Movement is a fundamental population process, but a relatively new topic in ecology and poorly understood. While studies recognize the importance of population density and social forces on movement within and between habitats, management of aquatic habitat is often limited to alternatives in geometry, flow, and water quality. Few tools directly relate these managed attributes to movement in a manner recognizing the importance of limited information at the individual level due to varying sensory acuity and acclimatization based on past experience, changes in internal state, irregularity and partial preferences in decisions, interactions between intrinsic and extrinsic (stimulus-related) factors affecting motivation, and continuous behavior adjustments in response to these factors. Fish are not primitive in these respects and ecological models are inadequate without reference to these cognitive processes. Using field movement data we demonstrate the utility of a Eulerian-Lagrangian-agent method (ELAM) for analysis of the process-based relationships between patterns in movement and managed environmental stimuli. Simply, an ELAM is an individual-based model (IBM) integrating a particle-tracking model (PTM), well-established models of the physics (hydraulics) and water quality of the aquatic environment, and emerging theory in cognitive ecology describing how animals perceive and respond to multiple environmental stimuli through time.
Results/Conclusions
ELAMs have been applied and validated at detailed and field scales.

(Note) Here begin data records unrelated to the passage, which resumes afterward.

-- ==== Sys2Proof/Tests/Slice0.lean ====
section
/-! SUPPORT. Small checks of the model against the worked values of 95_test_vectors.md and against words written out from
the encoding of 30_encoding.md R101 and R104; and, for every obligation with hypotheses, a witness that meets them. -/

namespace Sys2Proof.Tests

open Sys2Proof.Machine

/-! ### WellFormed refuses each ill-formed statement (R108, R109) -/

theorem test_wf_refuses_control_bit_2 : (Statement.push 2 0).wellFormed = false := by decide
theorem test_wf_refuses_data_256 : (Statement.push 0 256).wellFormed = false := by decide
theorem test_wf_refuses_flush_control_bit : (Statement.flush 2 0).wellFormed = false := by decide
theorem test_wf_refuses_flush_noop : (Statement.flush 0 256).wellFormed = false := by decide
theorem test_wf_refuses_revbits_256 : (Statement.revbits 256).wellFormed = false := by decide
theorem test_wf_refuses_quant4_256 : (Statement.quant4 256).wellFormed = false := by decide
theorem test_wf_refuses_sendf_2 : (Statement.sendf 2).wellFormed = false := by decide
theorem test_wf_refuses_wr_33_bits : (Statement.wr .srcBase 0x100000000).wellFormed = false := by decide
theorem test_wf_refuses_sb_fb_256 : (Statement.sbFb 0 256).wellFormed = false := by decide
theorem test_wf_refuses_sb_src_256 : (Statement.sbSrc 0 256).wellFormed = false := by decide
theorem test_wf_refuses_layout_2 : (Statement.setfb 2 8 8).wellFormed = false := by decide
theorem test_wf_refuses_width_65536 : (Statement.setfb 0 65536 8).wellFormed = false := by decide
theorem test_wf_refuses_depth_256 : (Statement.setsrc 0 1 1 256).wellFormed = false := by decide
theorem test_wf_refuses_offset_32768 : (Statement.setoff 32768 0).wellFormed = false := by decide
theorem test_wf_refuses_offset_below : (Statement.setoff 0 (-32769)).wellFormed = false := by decide
theorem test_wf_refuses_channel_16 : (Statement.setfg 1 16 0 0).wellFormed = false := by decide
theorem test_wf_refuses_mono_2 : (Statement.setbg 2 0 0 0).wellFormed = false := by decide
theorem test_wf_refuses_pushseq_256 : (Statement.pushseq 0 [1, 256]).wellFormed = false := by decide
theorem test_wf_accepts_offset_bounds : (Statement.setoff (-32768) 32767).wellFormed = true := by decide
theorem test_wf_accepts_command : (Instr.push 1 0xFF).wellFormed = true := by decide

/-! ### Decoding: words written out as OPC RSVH FUNC RSVL CB DATA (R101, R104) -/

theorem test_decode_push : decode 0b0001_000000000000_0000_000_1_11111111 = .command (.push 1 0xFF) := by decide
theorem test_decode_flush : decode 0b0010_000000000000_0000_000_1_11100011 = .command (.flush 1 0xE3) := by decide
theorem test_decode_compx : decode 0b0011_000000000000_0000_000_0_00000000 = .command .compx := by decide
theorem test_decode_compw : decode 0b0011_000000000000_0001_000_0_00000000 = .command .compw := by decide
theorem test_decode_compl : decode 0b0011_000000000000_0010_000_0_00000000 = .command .compl := by decide
theorem test_decode_revbits : decode 0b0100_000000000000_0000_000_0_10110000 = .command (.revbits 0xB0) := by decide
theorem test_decode_quant4 : decode 0b0100_000000000000_0001_000_0_10101011 = .command (.quant4 0xAB) := by decide
theorem test_decode_sendr : decode 0b0101_000000000000_0000_000_0_00000000 = .command .sendr := by decide
theorem test_decode_sendf : decode 0b0101_000000000000_0001_000_1_00000000 = .command (.sendf 1) := by decide
theorem test_encode_push : encode (.push 0 0x2A) = 0x1000002A := by decide
theorem test_encode_sendf : encode (.sendf 1) = 0x50001100 := by decide

/-- The illegal words of 95_test_vectors.md 2.1. -/
theorem test_decode_illegal :
    ([0x00000000, 0x60000000, 0xF0000000, 0x10010000, 0x10000200, 0x10001000, 0x30003000, 0x30000001, 0x30000100,
      0x40000100, 0x40002000, 0x50000100, 0x50001001, 0x50002000] : List Word).all
      (fun w => match decode w with | .illegal _ => true | .command _ => false) = true := by decide

theorem test_decodeTableWord : decodeTableWord 32 0x400000B0 = some (.revbits 0xB0) := by decide
theorem test_decodeTableWord_illegal : decodeTableWord 32 0x60000000 = none := by decide

/-! ### States -/

/-- The reset state with memories of 64 bytes (95_test_vectors.md). -/
def small : State := { State.reset with fbMem := ⟨64, 0, []⟩, srcMem := ⟨64, 1, []⟩ }

/-- A memory of 64 bytes whose first bytes are listed. -/
def bytesFrom (draw : Nat) (bytes : List Byte) : Memory := ⟨64, draw, List.zip (List.range 64) bytes⟩

/-- The registers of setup S1 of 95_test_vectors.md 2.3. -/
def regsS1 : Regs :=
  { Regs.reset with fbW := 8, fbH := 8, srcW := 2, srcH := 2, srcDepth := 1, xoff := 3, yoff := 2 }

/-- Setup S1 with FBMEM[0..7] all `v`. -/
def s1 (v : Byte) : State :=
  { small with reg := regsS1, fbMem := bytesFrom 0 (List.replicate 8 v), srcMem := bytesFrom 1 [1, 3] }

/-- Setup S2 with FBMEM[0..5] as given. -/
def s2 (before : List Byte) : State :=
  { small with
    reg := { Regs.reset with
      fbLayout := 1, fbW := 2, fbH := 1, srcBase := 4, srcW := 1, srcH := 1, srcDepth := 32, xoff := 1
      bg := ⟨0, 3, 4, 5⟩ }
    fbMem := bytesFrom 0 before
    srcMem := bytesFrom 1 [0, 0, 0, 0, 0xAB, 0x12, 0xFF, 0] }

/-- Some field of the state a command ends in. -/
def fieldAfter {α : Type} (o : Host.Outcome State Fault Refusal) (f : State → α) : Option α :=
  match o with
  | .next t => some (f t)
  | .fault _ => none
  | .refused _ => none

/-- The step ends with a bus error. -/
def endsWithBusError (o : Host.Outcome State Fault Refusal) : Bool :=
  match o with
  | .next _ => false
  | .fault .busError => true
  | .refused _ => false

/-- The first `n` bytes of FBMEM and STATUS after a command. -/
def frameAfter (n : Nat) (o : Host.Outcome State Fault Refusal) : Option (List Byte × Word) :=
  fieldAfter o fun t => ((List.range n).map t.fbMem.read, readReg t .status)

/-- The log, FRAMER and STATUS after a command. -/
def sentAfter (o : Host.Outcome State Fault Refusal) : Option (List Transaction × Word × Word) :=
  fieldAfter o fun t => (t.log, readReg t .framer, readReg t .status)

/-! ### Commands, against 95_test_vectors.md 2.2 to 2.5 -/

/-- F1. -/
theorem test_push_first : sentAfter (exec (.push 1 0xA5) small) = some ([], 0x0000A501, 1) := by decide

/-- The last push of F2, from the frame of F3. -/
theorem test_push_last :
    sentAfter (exec (.push 1 0xAA)
      { small with
        fr := ⟨7, 0x55, #v[0x15, 0x40, 0x60, 0x4F, 0xFC, 0x00, 0x02, 0, 0]⟩
        answers := [.success] })
      = some ([⟨[0x15, 0x40, 0x60, 0x4F, 0xFC, 0x00, 0x02, 0xAB, 0xAA], true⟩], 0, 1) := by decide

/-- F5, from the framer after its three pushes. -/
theorem test_flush_pads :
    sentAfter (exec (.flush 1 0xE3)
      { small with fr := ⟨3, 0x02, #v[0x15, 0x40, 0x60, 0, 0, 0, 0, 0, 0]⟩, answers := [.success] })
      = some ([⟨[0x15, 0x40, 0x60, 0x5E, 0x3F, 0x1F, 0x8F, 0xC7, 0xE3], true⟩], 0, 1) := by decide

/-- F6. -/
theorem test_flush_empty : sentAfter (exec (.flush 0 0) small) = some ([], 0, 1) := by decide

/-- N2. -/
theorem test_compx_nibble :
    frameAfter 6 (exec .compx (s2 (List.replicate 6 0xF5))) = some ([0xF5, 0xF5, 0xF5, 0xFF, 0xF4, 0xFA], 1) := by
  decide +kernel

/-- X3. -/
theorem test_compw_page :
    frameAfter 8 (exec .compw (s1 0xFF)) = some ([0, 0, 0, 0x0C, 0x08, 0, 0, 0], 1) := by decide +kernel

/-- N1. -/
theorem test_compw_nibble :
    frameAfter 6 (exec .compw (s2 (List.replicate 6 0x77))) = some ([3, 4, 5, 0xA, 1, 0xF], 1) := by decide +kernel

/-- X7: the source clipped at the top left, offsets of -1. -/
theorem test_compl_clipped :
    frameAfter 8 (exec .compl { s1 0 with reg := { regsS1 with xoff := 0xFFFF, yoff := 0xFFFF } })
      = some ([1, 0, 0, 0, 0, 0, 0, 0], 1) := by decide +kernel

/-- E7: the geometry is checked before the depth. -/
theorem test_composite_geometry_first :
    fieldAfter (exec .compx { s1 0 with reg := { regsS1 with fbH := 72, srcDepth := 8 } }) (readReg · .status)
      = some 0x20 := by decide

/-- E5: the source footprint ends one byte past SRCMEM. -/
theorem test_composite_range :
    fieldAfter (exec .compl { s1 0 with reg := { regsS1 with srcW := 9, srcH := 32, srcBase := 1 } })
      (readReg · .status) = some 0x40 := by decide

/-- The source's worked example (95_test_vectors.md 1.1). -/
theorem test_revbits :
    fieldAfter (exec (.revbits 0xB0) small) (fun t => (readReg t .result, readReg t .status)) = some (0x0D, 1) := by
  decide

/-- QUANT4 0xAB of 2.4. -/
theorem test_quant4 :
    fieldAfter (exec (.quant4 0xAB) small) (fun t => (readReg t .result, readReg t .status)) = some (0x0A, 1) := by
  decide

/-- S2a: SENDR masks the high nibbles. -/
theorem test_sendr_nibble :
    sentAfter (exec .sendr { s2 [0xF5, 0xF5, 0xF5, 0xFF, 0xF4, 0xFA] with answers := [.success] })
      = some ([⟨[5, 5, 5, 0xF, 4, 0xA], true⟩], 0, 1) := by decide +kernel

/-- S1b. -/
theorem test_sendf_frame :
    sentAfter (exec (.sendf 1)
      { s1 0 with fbMem := bytesFrom 0 [0, 0, 0, 0x0C, 0x08, 0, 0, 0], answers := [.success] })
      = some ([⟨[0x80, 0x40, 0x20, 0x10, 0xC8, 0x44, 0x02, 0x01, 0x00], true⟩], 0, 1) := by decide +kernel

/-- S3: the first frame fails and the second is not attempted. -/
theorem test_sendf_stops :
    sentAfter (exec (.sendf 1)
      { s1 0 with
        reg := { regsS1 with fbW := 16 }
        fbMem := bytesFrom 0 [0, 1, 2, 3, 4, 5, 6, 7, 8, 9, 10, 11, 12, 13, 14, 15]
        answers := [.failure, .success] })
      = some ([⟨[0x80, 0x40, 0x60, 0x50, 0x38, 0x24, 0x16, 0x0D, 0x07], false⟩], 0, 0x50) := by decide +kernel

/-- A transport that never answers keeps the command waiting: STATUS and the log stay (R236). -/
theorem test_sendr_silent :
    fieldAfter (exec .sendr { s1 0 with answers := [.silence], log := [] })
      (fun t => (t.phase, t.log, readReg t .status)) = some (.waiting (List.replicate 8 0), [], 1) := by decide +kernel

/-! ### Steps, registers, reset -/

/-- The word step runs is the one withFetchWord placed. -/
theorem test_step_runs_fetch_word :
    fieldAfter (step (State.reset.withFetchWord 32 0x400000B0)) (fun t => (readReg t .result, t.host))
      = some (0x0D, []) := by decide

On the Columbia and Snake rivers, ELAM analysis yielded a process-based description for how juvenile salmon use multiple hydraulic gradients to “image” the hydrogeomorphology of natural rivers for navigation, without need for vision. When these navigation rules for natural rivers are “played” within the modified flow regime of a hydropower dam it is possible to describe the detailed (sub-meter, 3-D) approach paths of acoustically-tagged salmon as well as their passage through five hydropower dams (spillway, r2 = 0.87; fish bypass, r2 = 0.81; powerhouse turbines, r2 = 0.49), consistent with the flow variability of these routes. In 60-km long J. Strom Thurmond Lake (Georgia–South Carolina), ELAM analysis yielded a process-based description of the temperature-dissolved oxygen “squeeze” experienced by landlocked blueback herring (Alosa aestivalis) describing longitudinal (r2 = 0.67) and vertical (r2 = 0.93) distributions of fish observed through mobile hydroacoustics and species composition data from gillnets. The longitudinal distribution of fish was explained by a random term (57%) and horizontal water velocity (43%) while the vertical distribution was explained by water temperature (45%), a random term (44%), dissolved oxygen (6%), horizontal velocity (4%), and vertical velocity (1%).